Jell-O Salad Disgusting Food Museum

Of course, “gross” and “disgusting” are relative terms. They’re surprisingly useful responses designed to protect humans from ingesting things we shouldn’t (which does nothing to explain why children routinely eat paste and Legos, but we digress …). Still, what’s considered “edible” — even desirable — food is merely a societal construct. Maggot-infested cheese more closely resembles week-old trash to most Americans, while some Italian’s are willing to pay good money for it. Likewise, you couldn’t pay many non-Americans to try a preservative-laden Big Mac. Who’s to judge? To each his own, right? The museum is well aware of that fact, and their website notes:

“Disgust is one of the six fundamental human emotions. While the emotion is universal, the foods that we find disgusting are not. What is delicious to one person can be revolting to another. Disgusting Food Museum invites visitors to explore the world of food and challenge their notions of what is and what isn’t edible. Could changing our ideas of disgust help us embrace the environmentally sustainable foods of the future?”

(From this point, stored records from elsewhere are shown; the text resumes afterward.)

-- ==== Sys2Proof/Machine/Peer.lean ====
section
/-! DEFINITION. What leaves the device over Stotrix (R85, R104, R105): routes, request flits, message flits and answer flits. -/

namespace Sys2Proof.Machine

/-- The port of a device number, if its route is valid and its link is up (R105). -/
def Chip.routePort (c : Chip) (dev : Nat) : Option Nat :=
  let e := tget 0 c.routes dev
  if bt e 4 && (c.link (fl e 3 0)).up then some (fl e 3 0) else none

/-- Flits for a port and a virtual channel. -/
def Chip.pushFlits (c : Chip) (p vc : Nat) (fs : List (BitVec 256)) : Chip :=
  let l := c.link p
  c.setLink p { l with txq := tput l.txq vc (tget [] l.txq vc ++ fs) }

/-- The OP of a request flit (R105). -/
def reqCode (op : Op) : Nat :=
  match op with
  | .ld | .ldg | .ldw => 1
  | .st | .stg | .stw => 2
  | .aadd | .afadd | .amin | .amax | .aand | .aor | .axor | .aswp | .acas | .adecz => 3
  | .kfnd | .kins | .kacc | .kdel | .kspl => 4
  | .binit | .barr | .bwait | .evsig | .evwait => 5
  | .mopn | .madd | .mseal | .mcmt | .mabt => 6
  | _ => 7

/-- Does a request carry a store's data: a store, or a line that an operation writes? -/
def carriesData (op : Op) : Bool := reqCode op == 2 || op == .fill

/-- The code of an access size (R117). -/
def sizeCode (n : Nat) : Nat :=
  match n with
  | 1 => 0 | 2 => 1 | 4 => 2 | 8 => 3 | 16 => 4 | _ => 5

/-- A value as flits of 32 bytes. -/
def dataFlits (n v : Nat) : List (BitVec 256) := (unpack 256 ((n + 31) / 32) v).map (BitVec.ofNat 256)

/-- The flits of a request (R105). The operands of a sync-object request are its count, phase or AUX and, above them, EVSIG's status
and whether AUX is given (log entry 21: the spec lays out no more than their place). A line that an operation writes carries its data as a
store does (log entry 10); a merge request, which finishes a deck at its record's home, has no operand (log entry 28). -/
def reqFlits (c : Chip) (r : Req) : List (BitVec 256) :=
  let op := reqCode r.op
  let opnd :=
    match op with
    | 3 => r.data % 2 ^ 64 + (if r.op == .acas then r.data2 % 2 ^ 64 * 2 ^ 64 else 0)
    | 5 => r.data % 2 ^ 64 + (r.data2 % 2 + r.data3 % 4 * 2) * 2 ^ 64
    | _ => 0
  let body := if carriesData r.op then dataFlits r.size r.data else []
  let h : Nat := op * 2 ^ 248 + c.devno.toNat % 1024 * 2 ^ 238 + paDev r.pa * 2 ^ 228 + r.id % 65536 * 2 ^ 212 + sizeCode r.size * 2 ^ 208
    + (if 3 ≤ op ∧ op ≤ 6 then r.op.code else 0) * 2 ^ 198 + fl r.word 12 10 * 2 ^ 195 + fl r.word 9 6 * 2 ^ 191 + r.pa / 2 ^ 50 % 8 * 2 ^ 188
    + r.pa % 2 ^ 40 * 2 ^ 148 + r.ctx % 4096 * 2 ^ 136 + body.length % 256 * 2 ^ 128 + opnd
  BitVec.ofNat 256 h :: body

/-- A reply flit with its data flits (R105). A value of more than 16 bytes goes into the data flits whole, its first 16 bytes into DATA too
(DESIGN CHOICE, log entry 139). -/
def replyFlits (op sdev ddev tag status detail n v : Nat) : List (BitVec 256) :=
  let body := if n ≤ 16 then [] else dataFlits n v
  BitVec.ofNat 256 ((op + 128) * 2 ^ 248 + sdev % 1024 * 2 ^ 238 + ddev % 1024 * 2 ^ 228 + tag % 65536 * 2 ^ 212 + status % 256 * 2 ^ 204
    + detail % 256 * 2 ^ 196 + body.length % 256 * 2 ^ 188 + v % 2 ^ 128) :: body

/-- An answer flit (R105): 0x10 accepted, 0x11 NACK, 0x12 rejected, 0x13 a crew receipt. -/
def answerFlit (op sdev : Nat) (m : Msg) (reason : Nat) : BitVec 256 :=
  BitVec.ofNat 256 (op * 2 ^ 248 + sdev % 1024 * 2 ^ 238 + fl (BitVec.ofNat 32 m.src) 29 20 * 2 ^ 228 + m.id * 2 ^ 208 + m.src * 2 ^ 176
    + reason % 256 * 2 ^ 168)

/-- The payload flits of a message (R262). -/
def payFlits (m : Msg) : Nat := if m.kind = 2 then (3 * m.len + 7) / 8 else (m.len + 3) / 4

/-- A message as flits, its SRC naming this device (R105). -/
def msgFlits (c : Chip) (m : Msg) : List (BitVec 256) :=
  let src := if bt (BitVec.ofNat 32 m.src) 31 then m.src else 2 ^ 30 + c.devno.toNat % 1024 * 2 ^ 20 + m.src % 2048
  fset m.hdr 63 32 src :: (unpack 256 (payFlits m) m.pay.toNat).map (BitVec.ofNat 256)

/-- A request that its peer performs: sent by the route's port, or ended with BUSERR where there is none (R85, R104). -/
def Chip.toPeer (c : Chip) (r : Req) (dev : Nat) : Chip :=
  match c.routePort dev with
  | none => c.failReq r.id (trapAt cBuserr r.va)
  | some p => (c.pushFlits p 0 (reqFlits c r)).onReq r.id fun x => { x with phase := .sent p }

end Sys2Proof.Machine
end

Guinea Pig Disgusting Food Museum

Indeed. Samuel West, the museum’s Curator & Chief Disgustologist is hoping to not only shock but also provoke visitors to think beyond their cultural norms. In an interview with Lonely Planet, he notes, “We hope that the museum can contribute to a growing interest and acceptance of more ecologically sustainable protein sources, such as insects.”

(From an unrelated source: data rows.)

-- ==== Sys2Proof/Machine/Send.lean ====
section
/-! DEFINITION. The instructions that send messages and control channels (R262 to R279, R286, R287). -/

namespace Sys2Proof.Machine

/-! ### Entries of the outbox (R264, R266, R268) -/

/-- What a released message waits for: its .REL and the slot's fences (R301, R304). -/
def sendWaits (c : Chip) (f : MForm) : List Nat :=
  let s := c.here
  ((if ordRel f.ord.toNat then c.relSet c.cur.1 c.cur.2 f.scope.toNat s.epoch else []) ++ s.fenceW).filter fun i => !(c.performed i)

/-- A message into the slot's outbox, its identifier taken: ILLOP with reason 14 where all four entries are unreleased. -/
def outPut (c : Chip) (f : MForm) (dst ch kind len pc crew : Nat) (pay : BitVec 768) (unordered : Bool) : Res :=
  let (t, k) := c.cur
  if 4 ≤ (c.outOf t k).length then .trap (illop 14) c
  else
    let waits := sendWaits c f
    let (id, c) := c.takeId t c.here.ctx
    let e : OutEnt := { slot := k, msg := { hdr := mkHdr dst (placeOf t).toNat id ch kind len c.here.ctx pc crew, pay := pay },
                        waits := waits, released := false, unordered := unordered }
    .ok .seq (c.onCore t fun y => { y with out := y.out ++ [e] })

/-- The payload of n words from a register on. -/
def gPayload (s : Slot) (a n : Nat) : BitVec 768 := payWords ((List.range n).map fun i => (s.rg (a + i)).toNat)

/-- A length of up to 8 registers that exist, or ILLOP with reason 14. -/
def lenOK (a n : Nat) : Bool := decide (n ≤ 8) && decide (a + n ≤ 64)

def sendBody (f : MForm) : Body := fun _ c =>
  let n := (srcG c.here f.b).toNat
  match srcPlace c f.d with
  | .error t => .trap t c
  | .ok _ =>
    if lenOK f.a.gnum n then outPut c f (placeGiven c f.d).toNat f.ch.toNat 0 n 0 0 (gPayload c.here f.a.gnum n) false
    else .trap (illop 14) c
def execSend (f : MForm) (s : State) : Out := issue .send (.m f) s (sendBody f)

/-- SEND.CODE: 3n loads of 4 bytes, in ascending order (R266). -/
def sendCodeBody (f : MForm) : Body := fun m c =>
  let s := c.here
  let n := (srcG s f.b).toNat
  let va := memAddr s f.a 4
  match srcPlace c f.d with
  | .error t => .trap t c
  | .ok _ =>
    if n = 0 ∨ 8 < n then .trap (illop 14) c
    else
      match listW (fun i => loadW c.cur.1 c.cur.2 s (va + BitVec.ofNat 64 (4 * i)) 4) (3 * n) 0 (m, c) with
      | .error t _ => .trap t c
      | .ok ws (_, c) =>
        let c := match checkAccess m c c.cur.1 s va 4 needR with | .ok pa => c.traceAccess .sendCode va.toNat pa | .error _ => c
        outPut c f (placeGiven c f.d).toNat f.ch.toNat 2 n 0 0 (BitVec.ofNat 768 (pack 32 ws)) false
def execSendCode (f : MForm) (s : State) : Out := issue .sendCode (.m f) s (sendCodeBody f)

/-- REPLY (R267). -/
def replyBody (f : MForm) : Body := fun _ c =>
  let ch := (srcG c.here f.d).toNat
  let n := (srcG c.here f.b).toNat
  if 63 < ch ∨ lenOK f.a.gnum n = false then .trap (illop 14) c
  else outPut c f c.here.msgsrc.toNat ch 0 n 0 0 (gPayload c.here f.a.gnum n) false
def execReply (f : MForm) (s : State) : Out := issue .reply (.m f) s (replyBody f)

/-- SENDG (R286). -/
def sendgBody (f : MForm) : Body := fun _ c =>
  let crew := (srcG c.here f.d).toNat
  let n := (srcG c.here f.b).toNat
  if 4095 < crew ∨ lenOK f.a.gnum n = false then .trap (illop 14) c
  else outPut c f 0 0 5 n 0 crew (gPayload c.here f.a.gnum n) (bt f.ch 0)
def execSendg (f : MForm) (s : State) : Out := issue .sendg (.m f) s (sendgBody f)

/-- SPAWN (R275): sent at issue, its answer a reply that sets pd. -/
def spawnBody (f : MForm) : Body := fun _ c =>
  let (t, k) := c.cur
  let s := c.here
  let b := srcG s f.b
  match srcPlace c f.a with
  | .error e => .trap e c
  | .ok _ =>
    if 2 ^ 55 ≤ b.toNat then .trap (trapAt cAlign b) c
    else
      let waits := sendWaits c f
      let (id, c) := c.takeId t s.ctx
      let m : Msg := { hdr := mkHdr (placeGiven c f.a).toNat (placeOf t).toNat id f.ch.toNat 1 8 s.ctx b.toNat 0, pay := gPayload s 8 8 }
      let dst := match f.d with | .p n => (if n.toNat = 7 then Dst.none else .p n.toNat) | _ => .none
      let rid := c.nextId
      let c := (c.trace t k s.ctx 8 (msgTrace m)).send { Req.blank .spawn with home := .regs 257, dst := dst, phase := .waiting } 0 0
      .ok .seq (c.fly (.spawn t k s.epoch rid) m waits)
def execSpawn (f : MForm) (s : State) : Out := issue .spawn (.m f) s (spawnBody f)

/-- The place of the home of a physical address, for MIGR: none in spaces 2 and 4. -/
def migrPlace (pa : Nat) : Option Nat :=
  match paSpace pa with
  | 0 => some (channelTile (dramChannel pa))
  | 1 => some (paTile pa)
  | 3 =>
    let sub := pa % 2 ^ 40
    let at' (t : Nat) : Nat := 2 ^ 30 + paDev pa * 2 ^ 20 + t % 2048
    match pa / 2 ^ 50 % 8 with
    | 0 => some (at' (channelTile (dramChannel sub)))
    | 1 | 2 => some (at' (sub / 2 ^ 19 % 2048))
    | _ => none
  | _ => none

/-- The translated address of MIGR: the local window is the core's own scratch (R89). -/
def migrAddr (m : Memory) (c : Chip) (va : Word) : Except Trap Nat :=
  let a := va.toNat
  if 2 ^ 55 ≤ a then .error (trapAt cAlign va)
  else if inScratchWin a then .ok (scratchPA c.cur.1 (a % 2 ^ 19))
  else if inRawWin a ∨ inTreeWin a then .error (trapAt cProt va)
  else
    match translate m c (.dtlb c.cur.1) c.here.ctx a needR with
    | .error k => .error (pagef k va)
    | .ok pa => .ok pa

/-- MIGR (R276). -/
def migrBody (f : MForm) : Body := fun m c =>
  let s := c.here
  let va := memAddr s f.a 1
  let b := srcG s f.b
  match migrAddr m c va with
  | .error t => .trap t c
  | .ok pa =>
    if 2 ^ 55 ≤ b.toNat then .trap (trapAt cAlign b) c
    else
      if paOK pa = false then .trap (trapAt cBuserr va) c
      else
        match migrPlace pa with
        | none => .trap (trapAt cProt va) c
        | some dst =>
          match outPut c f dst f.ch.toNat 1 8 b.toNat 0 (gPayload s 8 8) false with
          | .ok _ c => .ok .ended (c.endActivation c.cur.1 c.cur.2)
          | r => r
def execMigr (f : MForm) (s : State) : Out := issue .migr (.m f) s (migrBody f)

def execOflush (f : MForm) (s : State) : Out := issue .oflush (.m f) s fun _ c => .ok .seq (c.releaseOut c.cur.1 c.cur.2)

/-- GFENCE (R287) issues once every SENDG that the slot has released has its receipt. -/
def execGfence (f : MForm) (s : State) : Out := issue .gfence (.m f) s fun _ c => .ok .seq c

/-! ### Channel control (R24, R278, R279) -/

/-- The kind of an entry. -/
def entKind (e : BitVec 256) : Nat := fl e 34 32

/-- A grant's own checks: no reserved bit, no refused layout, at most 128 pages, nothing past 512 KiB. -/
def grantOK (scrbase : Nat) (e : BitVec 256) (i : Nat) : Bool :=
  let g := fl e (159 + 32 * i) (128 + 32 * i)
  g / 2 ^ 20 == 0 && g / 2 ^ 7 % 2 == 0 && g / 2 ^ 18 % 4 != 3 && decide (g / 2 ^ 8 % 256 ≤ 128)
    && (g / 2 ^ 8 % 256 == 0 || decide (scrbase + g % 128 + g / 2 ^ 8 % 256 ≤ 128))

/-- Does an entry's spill ring lie inside one of its grants with WR? -/
def ringOK (e : BitVec 256) : Bool :=
  !(bt e 48) ||
    (fl e 82 64 % 128 == 0 &&
      (List.range 4).any fun i =>
        let g := fl e (159 + 32 * i) (128 + 32 * i)
        g / 2 ^ 17 % 2 == 1 && decide (g % 128 * 4096 ≤ fl e 82 64) && decide (fl e 82 64 + 128 * ringSlots e ≤ (g % 128 + g / 2 ^ 8 % 256) * 4096))

/-- R24 for one entry of a channel, with the launch's code size and scratch base; an unbound entry is held to all of it (log entry 119). -/
def entryOK (codeSize scrbase ch : Nat) (e : BitVec 256) : Bool :=
  let kind := entKind e
  decide (kind ≤ 4) && fl e 127 83 == 0 && fl e 51 49 == 0 && fl e 43 41 == 0 && fl e 31 24 == 0
    && ((ch == 2) == (kind == 4)) && (kind != 3 || decide (3 ≤ ch))
    && (!(bt e 35 && (kind == 0 || kind == 4)) || decide (fl e 23 0 < codeSize / 12))
    && (!(kind == 1 || kind == 2 || kind == 3) || fl e 23 0 == 0)
    && ringOK e && (List.range 4).all (grantOK scrbase e)

/-- At most two RAW channels. -/
def rawsOK (t : Tab (BitVec 256)) : Bool := decide (((List.range 64).filter fun n => entKind (tget 0 t n) == 3).length ≤ 2)

/-- Is a channel in use, so that its kind, depth and ring must stand (R278)? -/
def chanBusy (q : Chan) : Bool := q.active || !q.queue.isEmpty || decide (0 < q.ringFill)

/-- The fields of an entry that a busy channel keeps. -/
def fixedPart (e : BitVec 256) : Nat × Nat × Nat × Nat × Nat := (entKind e, fl e 47 44, fl e 48 48, fl e 63 52, fl e 82 64)

/-- BIND (R278). -/
def bindBody (f : MForm) : Body := fun m c =>
  let (t, k) := c.cur
  let s := c.here
  let ch := (srcG s f.a).toNat
  let va := memAddr s f.b 64
  let x := c.cc t s.ctx
  if ch = 0 ∨ 63 < ch then .trap (trapOf cProt) c
  else
    match loadW t k s va 64 (m, c) with
    | .error e _ => .trap e c
    | .ok v (_, c) =>
      let c := match checkAccess m c t s va 64 needR with | .ok pa => c.traceAccess .bind va.toNat pa | .error _ => c
      let e := BitVec.ofNat 256 v
      let (size, base) := match x.bound with | some b => (b.codeSize, b.scrbase) | none => (0, 0)
      let q := x.chan ch
      if v / 2 ^ 256 ≠ 0 ∨ entryOK size base ch e = false ∨ rawsOK (tput x.table ch e) = false
          ∨ (chanBusy q = true ∧ fixedPart e ≠ fixedPart (c.entryOf t s.ctx ch)) then .trap (illop 14) c
      else .ok .seq (c.setCC t s.ctx ({ x with table := tput x.table ch e }.setChan ch (if q.ringFill = 0 then { q with ringHead := 0 } else q)))
def execBind (f : MForm) (s : State) : Out := issue .bind (.m f) s (bindBody f)

/-- The channel status of R279. -/
def chanStatus (e : BitVec 256) (q : Chan) : Word :=
  BitVec.ofNat 64 (q.spills.toNat * 2 ^ 32 + q.ringFill % 2 ^ 13 * 2 ^ 19 + q.queue.length % 32 * 2 ^ 14 + b2n q.active * 2 ^ 13 + b2n q.held * 2 ^ 12
    + fl e 40 40 * 2 ^ 11 + fl e 35 35 * 2 ^ 10 + fl e 39 36 * 2 ^ 6 + entKind e * 2 ^ 3)

/-- CHMASK and CHPRI: the field [hi:lo] of an entry, its greatest value top. A change to the resident thread entry is kept apart. -/
def chanCtl (hi lo top : Nat) (f : MForm) : Body := fun _ c =>
  let (t, _) := c.cur
  let s := c.here
  let ch := (srcG s f.a).toNat
  let b := (srcG s f.b).toNat
  if ch = 0 ∨ 63 < ch then .trap (trapOf cProt) c
  else if f.b ≠ .none ∧ top < b then .trap (illop 14) c
  else
    let x := c.cc t s.ctx
    let e := c.entryOf t s.ctx ch
    let own := tget 0 x.table ch
    let e' := fset e hi lo b
    let e' := if ch = 1 ∧ (bt own 35 = false ∨ bt own thrMark = true) then setBit e' thrMark true else e'
    let c := if f.b = .none then c else c.setCC t s.ctx { x with table := tput x.table ch e' }
    .ok .seq (c.onHere fun s => s.wg f.d.gnum (chanStatus e (x.chan ch)))
def execChmask (f : MForm) (s : State) : Out := issue .chmask (.m f) s (chanCtl 40 40 1 f)
def execChpri (f : MForm) (s : State) : Out := issue .chpri (.m f) s (chanCtl 39 36 15 f)

end Sys2Proof.Machine
end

For now, the Disgusting Food Museum is scheduled for a limited time only: October 31, 2018, through January 27, 2019. Adult ticket prices will run about USD $20. Sadly, the on-site restaurant only serves “normal” food, so if you’re expecting truly disgusting samples, you’re out of luck.

Mike Richard
Mike Richard has traveled the world since 2008. He's kayaked in Antarctica, tracked endangered African wild dogs in South…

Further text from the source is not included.